“Once you can accept the universe as being something expanding into an infinite nothing which is something, wearing stripes with plaid is easy.” –Albert Einstein
I keep having dreams of not finding the proper outfit to wear. It’s someone else’s closet. It’s my mother’s, my dorm roommate, or everything’s too tight or too loose. And in the meantime, there’s a mob waiting outside.
When you grow up in a small city where everyone measures you up based on the ensemble (and heritage or drinks consumed,) it’s quite difficult to like yourself. So, you try to conform, measure up to everyone’s expectations and follow the crowd. Until one day, you’re gazing at the truth mirror and notice you’re wearing someone else’s clothes. Or that you’ve been closeted inside too long. The recurring dream tells you: you are not comfortable in your own skin.
“I think the reward for conformity is that everyone likes you except yourself.” -Rita Mae Brown
I used to worry about how people would take in my writing. Brood over how many would read, if they read to the finish, if I kindled fire, or even had enough for a flicker. But I’ve outgrown the need for validation. As though I am now able to simply wear my heart on my sleeve: writing for me and the one or two souls that read; hoping for 1 or 2 things that set them alight; or have at least enough for a spark.
And there was a time when I agonized over the banquets at home. I would lose sleep over the nitty-gritty, including the quintessential spoon rest. But the friends (let them be true) you invite must know you enough so mismatched plates or tarnished silver won’t ruin the reputation. They (let them be true) wouldn’t censure you for your faux pas. And I tell you, they will see through and beneath your perfect tapestry anyway.

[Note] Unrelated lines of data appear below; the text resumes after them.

-- ==== Sys2Proof/Syntax.lean ====
section
/-! DEFINITION. The commands of the UL8512 as data: one constructor for each row of spec/opcode_table.json, with the
operands that its rule gives it. Outcomes of physical work that the device only observes (a training result, a
measurement, a comparator level, data on a link) are operands too. -/

namespace Sys2Proof

/-- A channel die CD0 to CD3. -/
abbrev Die := Fin 4

/-- A site S00 to S63. -/
abbrev SiteId := Fin 64

/-- A sequencer core by global number Q00 to Q63 (R9). -/
abbrev CoreId := Fin 64

/-- A Prajo controller: 0 to 63 the sequencer cores, 64 the hub controller. -/
abbrev CtlId := Fin 65

/-- A g or f register number of a Prajo controller (R127). -/
abbrev Reg := Fin 32

/-- A channel CH000 to CH511. -/
abbrev Chan := Fin 512

/-- A schedule table: 0 HD, 1 BD, 2 to 5 CD0 to CD3 (R109). -/
abbrev TblId := Fin 6

/-- Who makes a register or memory access (R104, R116, R572). -/
inductive Master where
  /-- The hub controller. -/
  | hubc
  /-- The PCIe physical function. -/
  | pf
  /-- PCIe virtual function 0. -/
  | vf0
  /-- PCIe virtual function 1. -/
  | vf1
  /-- The CFGP port. -/
  | cfgp
  /-- The debug master. -/
  | dbg
  /-- A sequencer core's control pipeline. -/
  | core (q : CoreId)
  /-- The guest die, behind the firewall. -/
  | guest
  deriving DecidableEq, Repr

/-- The outputs of an Instant Fabric image (R71, R80). -/
structure ImgOut where
  safeRel : BitVec 16 := 0
  trip : Bool := false
  tripCode : BitVec 8 := 0
  sysReq : Bool := false
  safePoint : Bool := false
  evt : BitVec 8 := 0
  pinOut : BitVec 64 := 0
  pinOe : BitVec 64 := 0
  deriving DecidableEq, Repr

/-- The fields an emitting vector instruction carries (R198, format VE). -/
structure Emit where
  ts : BitVec 6
  xs : BitVec 2
  ys : BitVec 2
  ds : BitVec 2
  scr : Bool
  aop : BitVec 4
  wid : BitVec 5
  chk : Bool
  alast : Bool
  deriving DecidableEq, Repr

/-- What the comparators of a die show in one tester cycle (R239 to R242), one bit per die channel: the levels at the
strobe, those with both lanes at 1 somewhere in a window, those whose window held a contrary state of 30 ps or more;
and, for each recovered-strobe unit, the time of the first edge in its window, in tu. -/
structure PinObs where
  qh : BitVec 128
  ql : BitVec 128
  both : BitVec 128
  contrary : BitVec 128
  rsu : List (Option Nat)
  deriving DecidableEq, Repr


/-- How the search of one DUT ended (R297, R298): completed within the budget; stopped by it with the best assignment so
far, as (region, column spare, line); or stopped by it with none. -/
inductive SolveFin where
  | complete
  | best (lines : List (Nat × Bool × Nat))
  | cut
  deriving DecidableEq, Repr

/-- The search of one DUT: how it ended and the steps it used. What a search step is, is the solver's own (R297). -/
structure SolveEnd where
  fin : SolveFin
  steps : Nat
  deriving DecidableEq, Repr

/-- One direction of a die link (R356): of a flit group of a port of a wide link, of the hub link, of a guest leg. `up`
is toward the base die, for a guest leg toward the hub. -/
inductive FlitChan where
  | wide (d : Die) (port : Fin 8) (grp : Fin 2) (up : Bool)
  | hub (up : Bool)
  | legA (up : Bool)
  | legB (up : Bool)
  deriving DecidableEq, Repr

/-- A telemetry frame (R460): power drawn, junction temperatures, the rails' voltages (mV) and currents (10 mA); from the
base die also the temperature of each stack and the power of the guest die. Power is in 0.1 W. -/
structure Frame where
  power : BitVec 12
  temps : List (BitVec 8)
  rails : List (Fin 13 × BitVec 14 × BitVec 18)
  hbm0 : BitVec 8
  hbm1 : BitVec 8
  guest : BitVec 12
  deriving DecidableEq, Repr
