-- ==== Sys2Proof/Machine/RegKeys.lean ====
section
/-! DEFINITION. The name of every register field of the register space: its place, its width and the value its
reset restores, as the field tables of spec/ give them (R14, R16, R567, R568). A field of a register that exists
once per instance takes the instance numbers as arguments, outermost first. -/

namespace Sys2Proof.Machine

/-- A register field: the bit address of its lowest bit in the register space (8 × byte address + bit), its width in
bits and its reset value. -/
structure Fld where
  key : Nat
  width : Nat
  rst : Nat
  deriving DecidableEq, Repr

/-- The field `n` bits above `f`, one bit wide: one bit of a mask register. -/
def fldBit (f : Fld) (n : Nat) : Fld := ⟨f.key + n, 1, (f.rst / 2 ^ n) % 2⟩

end Sys2Proof.Machine

namespace Sys2Proof.Machine.K
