/-- TRAINING_ATTEMPT_END: an attempt succeeds and the link is UP, with a class A record LINK_RECOVERED; or it fails, and
after the third the device enters Safe as UNRECOVERABLE (R370). SPARES of the record is the sum, at most 31 (log 27). -/
def execTrainingAttemptEnd (l : Fin 5) (ok : Bool) (spares : List (Nat × Nat)) (s : State) : Out :=
  s.does fun d =>
    if !d.recovering l then d
    else if ok && sparesFit l spares then
      let n := spares.foldl (fun n p => n + p.1 + p.2) 0
      (((d.recoveryEnds l).linkTrained l spares).linkBack l).logA 0x007 blkBAS (l + 2 ^ 8 * min n 31)
    else
      let d := if (l : Nat) < 4 then d.set (K.D2D_STATUS_CAUSE l) 3 else d.set K.NOP_STATUS_HUB_CAUSE 3
      if (d.link l).attempts < 3 then (d.modLink l fun k => { k with attempts := k.attempts + 1 }).showRecovery l true
      else (d.recoveryEnds l).unrecoverable 0x07 0x0D

/-- A write of RECOVER, HUB_RECOVER or CD_RECOVER: recovery of a link that is DOWN is requested (R370). -/
def Dev.recoverWrite (d : Dev) (l : Nat) : Dev :=
  if (d.link l).since.isSome then d.modLink l fun k => { k with wanted := true } else d

/-- Recovery is abandoned at a safety trip or the entry into Safe, and its lease released (R372, R536). -/
def Dev.linksSafe (d : Dev) : Dev :=
  d.each (List.range 5) fun d l =>
    if d.recovering l || (d.link l).asked then d.recoveryEnds l
    else d.modLink l fun k => { k with wanted := false }

/-! ## The guest firewall (R373 to R377) -/

/-- Table 5's deny ranges of a device address; fail staging and the solver partition are refused too (R373, R336). -/
def fwlDenied (a : Nat) : Bool :=
  decide (a < 0x1000) || (decide (0x10000 ≤ a) && decide (a < 0x40000)) ||
    (decide (0xA0000 ≤ a) && decide (a < 0x100000)) ||
    (decide (0x40000000 ≤ a) && decide (a < 0x41000000)) ||
    (match regionOf a with
    | .stage _ => true
    | .solver => true
    | _ => false)

/-- First address and length of window `w` (R382). -/
def Dev.fwlWin (d : Dev) (w : Nat) : Nat × Nat :=
  (d.get (K.FWL_WIN_BASE_LO w) * 2 ^ 12 + d.get (K.FWL_WIN_BASE_HI w) * 2 ^ 32, d.get (K.FWL_WIN_SIZE w) * 4096)

/-- Some byte of an access lies in a deny range: the ranges begin and end at multiples of 4 KiB. -/
def fwlTouches (a n : Nat) : Bool := (List.range ((a % 4096 + n + 4095) / 4096)).any fun k => fwlDenied (max a (a / 4096 * 4096 + 4096 * k))

/-- The verdict on a guest request (R373): allowed, refused by a deny range, by a window that does not grant the type, or
for lack of one window that contains it. -/
inductive FwlVerdict where
  | allow | deny | perm (w : Nat) | noWin
  deriving DecidableEq, Repr
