/-- The next `n` bytes of the body, decrypted, if the block has them and they have arrived. -/
def Dev.bodyPeek (d : Dev) (n : Nat) : Option (List Byte) :=
  match d.fab.ldr.blk with
  | none => none
  | some b =>
    if !b.taken || b.left < n || d.fab.ldr.buf.length < n then none
    else
      let c := d.fab.ldr.buf.take n
      match b.key with
      | none => some c
      | some k =>
        match d.cfgKey k with
        | none => none
        | some key =>
          some ((gcmDecrypt (keyBytes key) (((b.hdr.drop 8).take 12).map BitVec.toNat) b.pos
            (c.map BitVec.toNat)).map (BitVec.ofNat 8))

/-- The next body bytes are taken; a plaintext block ends with its last body byte. -/
def Dev.bodyTake (d : Dev) (n : Nat) : Dev :=
  match d.fab.ldr.blk with
  | none => d
  | some b =>
    let c := d.fab.ldr.buf.take n
    let (y, p) := match b.key with
      | none => (0, [])
      | some k =>
        match d.cfgKey k with
        | none => (b.auth, b.part)
        | some key => ghashAll (gcmH (keyBytes key)) (n / 16 + 1) (b.part ++ c) b.auth
    let b := { b with pos := b.pos + n, left := b.left - n, auth := y, part := p }
    d.modLdr fun x => { x.take n with blk := if b.left = 0 ∧ b.key.isNone then none else some b }

/-- The next word of the body, decrypted. -/
def Dev.bodyWord (d : Dev) : Option Nat := (d.bodyPeek 4).map leNum

/-- KIND of the packet header that comes next, when no packet is in progress. -/
def Dev.nextPacket (d : Dev) : Option Nat :=
  if d.streaming then
    match d.fab.ldr.blk with
    | some b => if b.frames.isSome then none else d.bodyWord
    | none => none
  else none

/-- The block in progress changed by `f`. -/
def Dev.modBlk (d : Dev) (f : LBlk → LBlk) : Dev :=
  d.modLdr fun x => { x with blk := x.blk.map f }

/-- The stream is refused in the block in progress. -/
def Dev.blockRefuse (d : Dev) (detail : Nat) : Dev := d.streamRefuse detail d.blockNow

/-- STREAM_HEADER: the loader takes the stream header (R390). -/
def execStreamHeader (s : State) : Out :=
  s.does fun d =>
    let x := d.fab.ldr
    if d.streaming && x.hdr.isNone && decide (16 ≤ x.buf.length) then
      let w (i : Nat) : Nat := leNum ((x.buf.drop (4 * i)).take 4)
      if w 0 ≠ 0x5354524D ∨ w 1 ≠ 1 ∨ w 3 = 0 ∨ 4096 < w 3 then d.streamRefuse 0x21 0xFFFF
      else d.modLdr fun x => { x.take 16 with hdr := some (w 2, w 3) }
    else d

/-- A block header breaks Table 6, or its block reaches past the place of END (R391, R401). -/
def badBlockHeader (w : Nat → Nat) (pos len : Nat) : Bool :=
  let enc := bitAt (w 0) 16
  (bitsAt (w 0) 18 14 != 0) || (!enc && bitAt (w 0) 17) || w 1 % 4 != 0 || decide (134217728 < w 1)
    || (!enc && (w 2 != 0 || w 3 != 0 || w 4 != 0)) || w 5 != 0 || w 6 != 0 || w 7 != 0
    || decide (len < pos + 32 + w 1 + (if enc then 16 else 0) + 8)

/-- A block header is judged and taken: TMASK, then for an accepted block its key (R391, R396). -/
def Dev.takeBlock (d : Dev) (len : Nat) : Dev :=
  let x := d.fab.ldr
  let w (i : Nat) : Nat := leNum ((x.buf.drop (4 * i)).take 4)
  let i := x.nextBlk
  if badBlockHeader w x.pos len then d.streamRefuse 0x21 i
  else
    let taken := match d.cascadePos with
      | some p => bitAt (bitsAt (w 0) 0 16) p
      | none => false
    let key : Option Bool := if bitAt (w 0) 16 then some (bitAt (w 0) 17) else none
    if taken && !d.keyPermitted key then d.streamRefuse 0x31 i
    else if taken && (match key with
      | some k => (d.cfgKey k).isNone
      | none => false) then d.streamRefuse 0x32 i
    else
      let hdr := x.buf.take 32
      let y := match key with
        | some k => (match d.cfgKey k with
          | some kk => if taken then (ghashAll (gcmH (keyBytes kk)) 3 hdr 0).1 else 0
          | none => 0)
        | none => 0
      -- the tag of a block that is not accepted is skipped with its body
      let left := if taken || key.isNone then w 1 else w 1 + 16
      let key := if taken then key else none
      let b : LBlk :=
        { idx := i, taken := taken, key := key, hdr := hdr, pos := 0, left := left, auth := y, part := [],
          devid := false, ctlmask := 2 ^ 32 - 1, pwr := 0, frames := none }
      d.modLdr fun x => { x.take 32 with nextBlk := i + 1, blk := if left = 0 ∧ key.isNone then none else some b }

/-- The received bytes of a block that this device does not accept go into the stream CRC alone (R391). -/
def Dev.skipBlock (d : Dev) : Dev :=
  match d.fab.ldr.blk with
  | some b =>
    if b.taken || !d.streaming then d
    else
      let n := min b.left d.fab.ldr.buf.length
      d.modLdr fun x => { x.take n with blk := if n = b.left then none else some { b with left := b.left - n } }
  | none => d

/-- BLOCK_HEADER: the loader takes a block header where one is expected (R391). -/
def execBlockHeader (s : State) : Out :=
  s.does fun d =>
    let d := d.skipBlock
    let x := d.fab.ldr
    match x.hdr with
    | none => d
    | some (len, nblk) =>
      if d.streaming && x.blk.isNone && decide (x.nextBlk < nblk) && !x.ended && decide (4 ≤ x.buf.length)
          && leNum (x.buf.take 4) != 0x454E445F && decide (32 ≤ x.buf.length) then d.takeBlock len
      else d
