-- ==== Sys2Proof/Machine/Reconf.lean ====
section
/-! DEFINITION. Partial reconfiguration through CFGI, and configuration scrubbing (R407 to R423). -/

namespace Sys2Proof.Machine

/-! ## Regions (R407) -/

/-- Column `c` of type `ty` belongs to region `r` of die `n` (R407). -/
def Dev.colOfRegion (d : Dev) (n r ty c : Nat) : Bool :=
  let a := d.get (K.FAB_PR_REGION_COL_FIRST n r)
  let b := d.get (K.FAB_PR_REGION_COL_LAST n r)
  d.on (K.FAB_PR_REGION_DEFINED n r) && decide (c < faCols ty) &&
    (if ty = 0 then decide (a ≤ c) && decide (c ≤ b)
    else if ty = 2 then false
    else decide (a ≤ 16 * c + 7) && decide (16 * c + 8 ≤ b))

/-- A frame address lies in region `r` of die `n`. -/
def Dev.frameOfRegion (d : Dev) (n r a : Nat) : Bool :=
  decide (a < 2 ^ 22) && faDie a == n && decide (faFrame a < faFrames (faType a))
    && d.colOfRegion n r (faType a) (faCol a)

/-- The frames of the region, of the types listed. -/
def Dev.regionFrames (d : Dev) (n r : Nat) (tys : List Nat) : List Nat :=
  tys.flatMap fun ty => ((List.range (faCols ty)).filter fun c => d.colOfRegion n r ty c).flatMap fun c =>
    (List.range (faFrames ty)).map fun f => mkFaddr n ty c f

/-! ## Transactions (R410 to R416) -/

/-- The transaction open on die `n`. -/
def Dev.cfgiOf (d : Dev) (n : Nat) : Option Cfgi := tblFind d.fab.cfgi n

/-- The transaction of die `n` replaced. -/
def Dev.setCfgi (d : Dev) (n : Nat) (c : Cfgi) : Dev :=
  { d with fab := { d.fab with cfgi := tblPut d.fab.cfgi n c } }

/-- No transaction is open on die `n`. -/
def Dev.dropCfgi (d : Dev) (n : Nat) : Dev := { d with fab := { d.fab with cfgi := tblErase d.fab.cfgi n } }

/-- The port of die `n` is usable: CFGI_EN, and a fabric that runs (R384, R409). -/
def Dev.cfgiUsable (d : Dev) (n : Nat) : Bool := d.on (K.CFG_DIE_STATUS_CFGI_EN n) && d.fabRuns n

/-- STATE of region `r`. -/
def Dev.prState (d : Dev) (n r : Nat) : Nat := d.get (K.FAB_PR_STATE_STATE n r)

/-- ERR of a region set. -/
def Dev.prErr (d : Dev) (n r e : Nat) : Dev := d.set (K.FAB_PR_STATE_ERR n r) e

/-- A word out of sequence: SEQUENCE in the region of the open transaction, or of the last one (R410, log 52). -/
def Dev.cfgiSequence (d : Dev) (n : Nat) : Dev :=
  match d.cfgiOf n with
  | some c => d.prErr n c.reg 2
  | none => match tblFind d.fab.lastReg n with
    | some r => d.prErr n r 2
    | none => d

/-- A region's border is engaged or released (R411, R413). -/
def Dev.setBorder (d : Dev) (n r : Nat) (b : Bool) : Dev :=
  { d with fab := { d.fab with border := tblPut d.fab.border n (putBitAt (tblGet 0 d.fab.border n) r b) } }

/-- The lease holder of region `r` (R532, Table 2). -/
def prHolder (r : Nat) : Nat := 0x50 + r

/-- The lease is granted: the border is engaged and DATA words may come (R411). -/
def Dev.cfgiGranted (d : Dev) (n r : Nat) : Dev :=
  (d.set (K.FAB_PR_STATE_STATE n r) 2).setBorder n r true

/-- OPEN (R410): bits of the word other than the region and QUEUE are not looked at (log 52). -/
def Dev.cfgiOpen (d : Dev) (n w : Nat) : Dev :=
  let r := w % 8
  if (d.cfgiOf n).isSome then d.cfgiSequence n
  else
    let a := d.get (K.FAB_PR_REGION_COL_FIRST n r) + 2 ^ 8 * d.get (K.FAB_PR_REGION_COL_LAST n r)
    let c : Cfgi := ⟨r, crcInit, none, none, [], [], none⟩
    let (d', ans) := d.leaseReq n lcFCOL (prHolder r) a (bitAt w 8)
    let d' := { d' with fab := { d'.fab with lastReg := tblPut d'.fab.lastReg n r } }
    match ans with
    | .granted => (d'.setCfgi n c).cfgiGranted n r
    | .queued => (d'.setCfgi n c).set (K.FAB_PR_STATE_STATE n r) 1
    | .busy h => (d'.prErr n r 1).set (K.FAB_PR_STATE_HOLDER n r) h
    | .qfull h => (d'.prErr n r 1).set (K.FAB_PR_STATE_HOLDER n r) h

/-- CFGI_OPEN: the static logic opens a transaction (R410). -/
def execCfgiOpen (n : Die) (data : Word) (s : State) : Out :=
  s.does fun d => if d.cfgiUsable n.val then d.cfgiOpen n.val data.toNat else d

/-- The open transaction fails: its frames are to be blanked; a queued lease request is withdrawn (R414). -/
def Dev.cfgiFail (d : Dev) (n e : Nat) : Dev :=
  match d.cfgiOf n with
  | some c =>
    if c.err.isSome then d
    else ((d.leaseWithdraw n lcFCOL (prHolder c.reg)).setBorder n c.reg true).setCfgi n { c with err := some e }
  | none => d

/-- Frames of the open transaction written from `a` on, `k` of them with the datum `v`: the address reached, or the
failure at the first address outside the region (R412). -/
def Dev.cfgiWrite (d : Dev) (n r v : Nat) : Nat → Nat → Dev × Option Nat
  | 0, a => (d, some a)
  | k + 1, a =>
    if d.frameOfRegion n r a then
      let d := match d.cfgiOf n with
        | some c => d.setCfgi n { c with wrote := if c.wrote.contains a then c.wrote else a :: c.wrote }
        | none => d
      Dev.cfgiWrite (d.frameWrite a v) n r v k (faddrNext a)
    else (d, none)

/-- One DATA word of the open transaction (R412). -/
def Dev.cfgiData (d : Dev) (n w : Nat) : Dev :=
  match d.cfgiOf n with
  | none => d.cfgiSequence n
  | some c =>
    if c.err.isSome ∨ d.prState n c.reg = 4 then d.cfgiSequence n
    else if d.prState n c.reg = 1 then d
    else
      let c := { c with crc := crcBytes c.crc (leBytes w 4) }
      let d := d.setCfgi n c
      match c.pkt, c.addr with
      | none, _ =>
        let kind := w % 16
        if kind = 0 then (if w = 0 then d else d.cfgiFail n 5)
        else if kind = 1 then d.cfgiFail n 4
        else if 5 ≤ kind ∨ bitsAt w 4 4 ≠ 0 ∨ bitsAt w 8 24 = 0 then d.cfgiFail n 5
        else d.setCfgi n { c with pkt := some (kind, bitsAt w 8 24), addr := none, words := [] }
      | some (kind, k), none =>
        if kind = 4 then
          (match d.cfgiWrite n c.reg 0 k w with
          | (d, none) => d.cfgiFail n 3
          | (d, some _) => match d.cfgiOf n with
            | some c => d.setCfgi n { c with pkt := none }
            | none => d)
        else if d.frameOfRegion n c.reg w then d.setCfgi n { c with addr := some w }
        else d.cfgiFail n 3
      | some (kind, k), some a =>
        let ws := c.words ++ [w]
        if ws.length < 256 then d.setCfgi n { c with words := ws }
        else
          let v := ws.foldr (fun w x => w + 2 ^ 32 * x) 0
          let m := if kind = 3 then k else 1
          (match d.cfgiWrite n c.reg v m a with
          | (d, none) => d.cfgiFail n 3
          | (d, some b) =>
            let pkt := if kind = 3 ∨ k = 1 then none else some (kind, k - 1)
            match d.cfgiOf n with
            | some c => d.setCfgi n { c with pkt := pkt, addr := if pkt.isNone then none else some b, words := [] }
            | none => d)

/-- CFGI_DATA: one word of packets (R412). -/
def execCfgiData (n : Die) (w : Word) (s : State) : Out :=
  s.does fun d => if d.cfgiUsable n.val then (d.cfgiData n.val w.toNat).completeUpdate n.val else d

/-- CLOSE: a packet left unfinished, the CRC and completeness are judged; then the unwritten BRAM_DATA frames are zeroed
and the region's signatures stand, and its reload begins (R412, R413, R417; log 52). -/
def Dev.cfgiClose (d : Dev) (n crc : Nat) : Dev :=
  match d.cfgiOf n with
  | none => d.cfgiSequence n
  | some c =>
    if c.err.isSome ∨ d.prState n c.reg = 4 then d.cfgiSequence n
    else if d.prState n c.reg = 1 then d
    else
      let d := d.set (K.FAB_PR_STATE_STATE n c.reg) 3
      if c.pkt.isSome then d.cfgiFail n 5
      else if crcEnd c.crc ≠ crc then d.cfgiFail n 6
      else if !(d.regionFrames n c.reg [0, 1]).all (fun a => c.wrote.contains a) then d.cfgiFail n 7
      else
        let rest := (d.regionFrames n c.reg [3]).filter fun a => !c.wrote.contains a
        let d := d.each (rest.filter fun a => (tblFind d.fab.frames a).isSome) fun d a => d.frameWrite a 0
        let cols := coveredCols.filter fun p => d.colOfRegion n c.reg p.1 p.2
        let d := d.each cols fun d p => d.signGold n p.1 p.2
        d.set (K.FAB_PR_STATE_STATE n c.reg) 4

/-- CFGI_CLOSE: the static logic closes the transaction (R413). -/
def execCfgiClose (n : Die) (crc : Word) (s : State) : Out :=
  s.does fun d => if d.cfgiUsable n.val then d.cfgiClose n.val crc.toNat else d

/-- CFGI_ABORT: the static logic gives the transaction up (R414). -/
def execCfgiAbort (n : Die) (s : State) : Out :=
  s.does fun d =>
    if d.cfgiUsable n.val then
      match d.cfgiOf n.val with
      | none => d.cfgiSequence n.val
      | some c =>
        if c.err.isSome ∨ d.prState n.val c.reg = 4 then d.cfgiSequence n.val
        else if d.prState n.val c.reg = 1 then d
        else d.cfgiFail n.val 8
    else d

/-- A write of one to FAB_PR_CTRL.ABORT[r] (R414). -/
def Dev.prAbort (d : Dev) (n r : Nat) : Dev :=
  match d.cfgiOf n with
  | some c => if c.reg = r ∧ d.prState n r ≠ 4 then d.cfgiFail n 8 else d
  | none => d

/-- PR_RELOAD_DONE: the region runs on its new frames, its border releases, and the lease and the transaction end
(R413). -/
def execPrReloadDone (n : Die) (s : State) : Out :=
  s.does fun d =>
    let n := n.val
    match d.cfgiOf n with
    | some c =>
      if d.prState n c.reg = 4 then
        let d := (d.set (K.FAB_PR_STATE_STATE n c.reg) 0).prErr n c.reg 0
        let d := (d.bump (K.FAB_PR_STATE_DONE n c.reg)).setBorder n c.reg false
        ((d.leaseRelease n lcFCOL (prHolder c.reg)).dropCfgi n).logBOn n 0x116 cblkFAB c.reg
      else d
    | none => d

/-- PR_BLANK_DONE: the failed region's frames are blank and no longer written, the region is FAILED (R414). -/
def execPrBlankDone (n : Die) (s : State) : Out :=
  s.does fun d =>
    let n := n.val
    match d.cfgiOf n with
    | some c =>
      (match c.err with
      | some e =>
        let d := d.framesBlank (d.regionFrames n c.reg [0, 1, 3])
        let d := (d.set (K.FAB_PR_STATE_STATE n c.reg) 5).prErr n c.reg e
        ((d.leaseDrop n lcFCOL (prHolder c.reg)).dropCfgi n).logBOn n 0x117 cblkFAB (c.reg + 2 ^ 4 * e)
      | none => d)
    | none => d

/-- On entry into Load an open transaction fails (R414, log 52). -/
def Dev.cfgiLoad (d : Dev) : Dev := d.each (List.range 4) fun d n => d.cfgiFail n 8

/-- On entry into Safe an open transaction stops as it stands (R415). -/
def Dev.cfgiSafe (d : Dev) : Dev :=
  d.each (List.range 4) fun d n =>
    match d.cfgiOf n with
    | some c =>
      let d := (d.set (K.FAB_PR_STATE_STATE n c.reg) 5).prErr n c.reg 9
      ((d.leaseDrop n lcFCOL (prHolder c.reg)).dropCfgi n).setBorder n c.reg true
    | none => d

/-! ## Scrubbing (R418 to R421) -/

/-- Scrubbing runs on die `n` (R418). -/
def Dev.scrubRuns (d : Dev) (n : Nat) : Bool :=
  d.cdPresent n && d.on (K.CFG_DIE_STATUS_SCRUB_EN n) && d.on (K.FAB_SCRUB_CTRL_EN n)
    && d.on (K.CFG_DIE_STATUS_STARTED n) && d.modeIn [mdReady, mdRun, mdHold]

/-- Lease holder of the scrubber (R532, Table 2). -/
def scrubHolder : Nat := 0x80

/-- A column is skipped: in error, of a FAILED region, or of a region under transaction (R418, R420). -/
def Dev.scrubSkips (d : Dev) (n ty c : Nat) : Bool :=
  d.fab.bad.contains (mkFaddr n ty c 0) || (List.range 8).any fun r =>
    d.colOfRegion n r ty c && (d.prState n r == 5 || (match d.cfgiOf n with
      | some x => x.reg == r
      | none => false))

/-- The pass of die `n` has gone past its last column, or stops. -/
def Dev.scrubEnd (d : Dev) (n : Nat) (done : Bool) : Dev :=
  let d := d.leaseRelease n lcFCOL scrubHolder
  let k := tblGet 0 d.fab.skipped n
  let d := { d with fab := { d.fab with scrub := tblErase d.fab.scrub n, skipped := tblErase d.fab.skipped n } }
  let d := d.put (K.FAB_SCRUB_STATUS_ACTIVE n) false
  if done then (d.set (K.FAB_SCRUB_STATUS_SKIPPED n) (min k 255)).bump (K.FAB_SCRUB_STATUS_PASSES n) else d

/-- The scrubber comes to column `i`, with `fuel` columns left: it skips columns, or gets the lease of one (R418). -/
def Dev.scrubFrom (d : Dev) (n : Nat) : Nat → Nat → Dev
  | 0, _ => d.scrubEnd n true
  | fuel + 1, i =>
    let (ty, c) := (coveredCols.drop i).headD (0, 0)
    let skip (d : Dev) : Dev :=
      { d with fab := { d.fab with skipped := tblPut d.fab.skipped n (tblGet 0 d.fab.skipped n + 1) } }
    if d.scrubSkips n ty c then Dev.scrubFrom (skip d) n fuel (i + 1)
    else
      match d.leaseReq n lcFCOL scrubHolder c false with
      | (d', .granted) => { d' with fab := { d'.fab with scrub := tblPut d'.fab.scrub n i } }
      | _ => Dev.scrubFrom (skip d) n fuel (i + 1)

It’s your life — but only if you make it so. The standards by which you live must be your own standards, your own values, your own convictions in regard to what is right and wrong, what is true and false, what is important and what is trivial. When you adopt the standards and the values of someone else or a community or a pressure group, you surrender your own integrity. You become, to the extent of your surrender, less of a human being- Eleanor Roosevelt
Absent a respect for your own truth, you lock yourself inside. Closeted. Under layers. It may be tough to find the self underneath shapeless, tight-fitting garb. And, as you follow the crowd, you on the flip side, get alienated from yourself. Or despise the rebels and the freedom fighters, the ones who bravely stand their ground apart from everyone else.
To belong to oneself. And not anyone else.
It takes pluck and boldness to live out of oneself, at home in one’s truth. You risk being alienated. An anti-social. A snob. (My sister tags me a hipster, but that’s still a label and I want to be my own brand.) When you have enough self-respect to know your own worth; you can ignore catcalls and jeers. You have gone through the wardrobe and thrown out the ones that don’t fit. People think you are indifferent to the rest of the world. But you are not. You’re just being different. Authentic makes you a mis-fit, of a cast unlike society’s mold.
And while you expect it’s simpler to borrow, mimic a trend, or tag along the mob, it is not. There’s a great deal of effort altering someone’s clothes so it fits you well. And then you’ll need to handle it with care, worrying about tears, minding that it gets tattered or worn-out. It’s also quite exhausting to keep to a trend. Imagine the hours spent on research and development. Lastly, there’s no telling where the mob will lead you, probably to your own graveyard.
“This above all: to thine own self be true.”
With the clothes that are yours, who cares if they’re worn out? I adore frayed and threadbare; they’re more comfortable that way. Grow into yourself. Be your own brand- with your own standards, your values, what you see as right, as wrong, the essential, and the unimportant. And then, when you have worked that out, be responsible for the ensemble, and the space it takes in your closet.
(In the meantime, there’s a mob waiting outside.)
Hi Paula, I’ve been a lurker-fan of yours for some time now, and I just wanted to say that your writing does kindle a fire in this obscure reader. Thank you for sharing your gift for words.
Hi I just realized I didn’t get to reply to you at all. Sorry for the late reply. Thank you for such inspiring words. The words come and luckily, I catch them sometimes. I do hope I can merit the grace. All the best.